The magnitude of iron loading in each of the tested models is much less than reported in mice in which the hepcidin-binding site of Fpn had been mutated (Slc40a1C326S/C326S).9 Possibly mice with combined or complete knockout of Rnf217 would manifest a more similar phenotype. Perhaps ubiquitination accounts for only a portion of hepcidin-mediated FPN downregulation, with the remainder consequent to hepcidin binding–dependent inactivation of iron export function. Such FPN inactivation would be abrogated with loss of hepcidin binding, but intact despite loss of Rfn217. It is also possible that RNF217 is not the only E-3 ubiquitin ligase participating in FPN degradation. Indeed, other candidates were identified by Jiang et al in their screenings. It is important to recognize that FPN is regulated at multiple levels2 (see table) and compensatory mechanisms appear be operative in the studies reported here, as evidenced by decreased Slc40a1 messenger RNA (encoding FPN) in BMDMs from Tet1−/− and Rnf217Lysm/Lysm mice. Future studies integrating these considerations, along with the indexing of splenic and enterocytic FPN levels to hepcidin levels, will be useful in further defining the contribution of RNF217 to FPN regulation.

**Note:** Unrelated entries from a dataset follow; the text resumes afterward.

/-- Shows a circuit in BYP_IN and BYP_OUT. -/
def Dev.showCircuit (d : Dev) (q i state : Nat) (outs : List Nat) (mask : Word) : Dev :=
  let d := d.wrw .BYP_IN q i (wmk [(63, 63, 1), (62, 60, state), (54, 52, outs.length),
    (47, 32, d.rd F.BYP_IN_level q i), (31, 0, mask.toNat)])
  d.each outs fun d o => ((d.wr F.BYP_OUT_active q o 1).wr F.BYP_OUT_input q o i).wr F.BYP_OUT_low q o 0

/-- Takes a circuit's paths to dark: the fibres return to their engines. -/
def Dev.darken (d : Dev) (q i : Nat) : Dev :=
  let outs := outsOf (d.outMask q i)
  let d := { d with by_ := { d.by_ with inp := smErase d.by_.inp (q * 32 + i),
                                        outp := d.by_.outp.filter fun x => !(outs.map (q * 32 + ·)).contains x.1 } }
  (d.each outs fun d o => d.wrw .BYP_OUT q o 0).wrw .BYP_IN q i 0

/-- A bias cell commit (R253, R258): counted, with the die temperature of the time. -/
def Dev.biasCommit (d : Dev) (q i : Nat) (r : Option BiasRec) : Dev :=
  let t := d.rd F.BYP_THERM_die q 0
  let k := q * 32 + i
  let m := match r with
    | some r => smInsert d.by_.rec_ k r
    | none => smErase d.by_.rec_ k
  let d := { d with by_ := { d.by_ with rec_ := m, temp := smInsert d.by_.temp q t } }
  (d.wr F.BYP_THERM_commit q 0 t).evtCnt .BYP q 4

/-- Tears a circuit down (R256): the path goes dark and the dark state is committed. Bias cells that do not take it are error
code 2, and their record stays. -/
def Dev.teardown (d : Dev) (q i : Nat) : Dev :=
  let out := (outsOf (d.outMask q i)).headD 0
  let takes := Config.biasTakes d.freeCtr
  let d := (d.fresh.1.darken q i).evtCnt .BYP q 1
  if takes then d.biasCommit q i none else d.logErr .BYP q 2 (bypDetail i out)

/-- Whether a new circuit keeps the limits of R248. -/
def Dev.circuitFits (d : Dev) (q i : Nat) (outs : List Nat) : Bool :=
  let wide := (List.range 32).filter fun j => 2 ≤ d.rd F.BYP_IN_fanout q j
  1 ≤ outs.length && outs.length ≤ 4 && !d.on F.BYP_IN_active q i && (outs.all fun o => !d.on F.BYP_OUT_active q o) &&
    (outs.length == 1 || wide.length < 8)

/-- Whether a quad takes a new circuit: the limits of R248, and a phase table that verified (Table 10.7 code 3). -/
def Dev.circuitOk (d : Dev) (q i : Nat) (outs : List Nat) : Bool := d.circuitFits q i outs && !d.by_.noNew.contains q

/-- Begins a setup (steps 1 to 5 of Table 10.2), of an image circuit or by command: the affected links go down without an event of
their own (R251). -/
def Dev.beginSetup (d : Dev) (q i : Nat) (mask : Word) (image : Bool) : Dev :=
  let outs := outsOf mask
  let d := d.each (d.circuitPorts q i outs) fun d p =>
    if d.linkUp p || d.portState p == 1 then d.linkDown p false else d
  let d := { d with by_ := { d.by_ with op := smInsert d.by_.op q ⟨1, i, image⟩ } }
  (d.showCircuit q i 1 outs mask).wr F.BYP_CMD_busy q 0 1

/-- A write to BYP_CMD (R251, R253, R255, R256); op 0 does nothing. (DEDUCED, log 92) -/
def Dev.bypCmd (d : Dev) (q op i : Nat) (take : Bool) : Dev :=
  let st := fun (d : Dev) (n : Nat) => d.wr F.BYP_CMD_status q 0 n
  let mask := BitVec.ofNat 64 (d.rd F.BYP_CMD_OUT_outputs q 0)
  let outs := outsOf mask
  if op = 0 then d
  else if (smFind d.by_.op q).isSome || !d.bypUp q then st d 1
  else if op = 1 then
    if !d.circuitOk q i outs then st d 2
    else if !take && (d.circuitPorts q i outs).any fun p => d.linkUp p || d.portState p == 1 then st d 3
    else (st d 0).beginSetup q i mask false
  else if !d.on F.BYP_IN_active q i then st d 2
  else if op = 2 then (st d 0).teardown q i
  else
    let d := st d 0
    ({ d with by_ := { d.by_ with op := smInsert d.by_.op q ⟨3, i, false⟩ } } : Dev).wr F.BYP_CMD_busy q 0 1

/-- A quad's next image circuit, once no command runs (R259, R255); one that conflicts under R248 is error code 7. -/
def Dev.nextSetup (d : Dev) (q : Nat) : Dev :=
  match d.by_.todo.find? fun t => t.1 == q with
  | none => d
  | some t =>
    if (smFind d.by_.op q).isSome then d
    else
      let d := { d with by_ := { d.by_ with todo := d.by_.todo.erase t } }
      if d.circuitOk q t.2.1 (outsOf t.2.2) then d.beginSetup q t.2.1 t.2.2 true
      else if d.circuitFits q t.2.1 (outsOf t.2.2) then d
      else d.logErr .BYP q 7 (bypDetail t.2.1 ((outsOf t.2.2).headD 0))

/-- Takes a quad's waiting image circuits until one begins: those that conflict are refused at once. -/
def Dev.nextSetups (d : Dev) (q : Nat) : Dev := d.each ((d.by_.todo.filter fun t => t.1 == q).map fun _ => q) fun d q => d.nextSetup q

/-- A command of a bypass die ends with a status. -/
def Dev.bypDone (d : Dev) (q status : Nat) : Dev :=
  let d := { d with by_ := { d.by_ with op := smErase d.by_.op q } }
  ((d.wr F.BYP_CMD_busy q 0 0).wr F.BYP_CMD_status q 0 status).nextSetups q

Dysregulation of the hepcidin-FPN axis underlies several clinical conditions. There has been speculation that identification of the E3 ligase(s) mediating FPN degradation might provide a novel therapeutic target.5 The broad tissue distribution of RNF217 and its potential role in regulating apoptosis raise concern for off-target effects. Regardless, the studies of Jiang et al identify a role for RNF217 in FPN ubiquitination and stability. They moreover demonstrate a role for the iron-responsive demethylase Tet1 in iron metabolism that plausibly includes the regulation of Rnf217. Their findings provide important insights, and a foundation for continued investigation, into hepcidin-mediated degradation of FPN.
Conflict-of-interest disclosure: The authors declares no competing financial interests.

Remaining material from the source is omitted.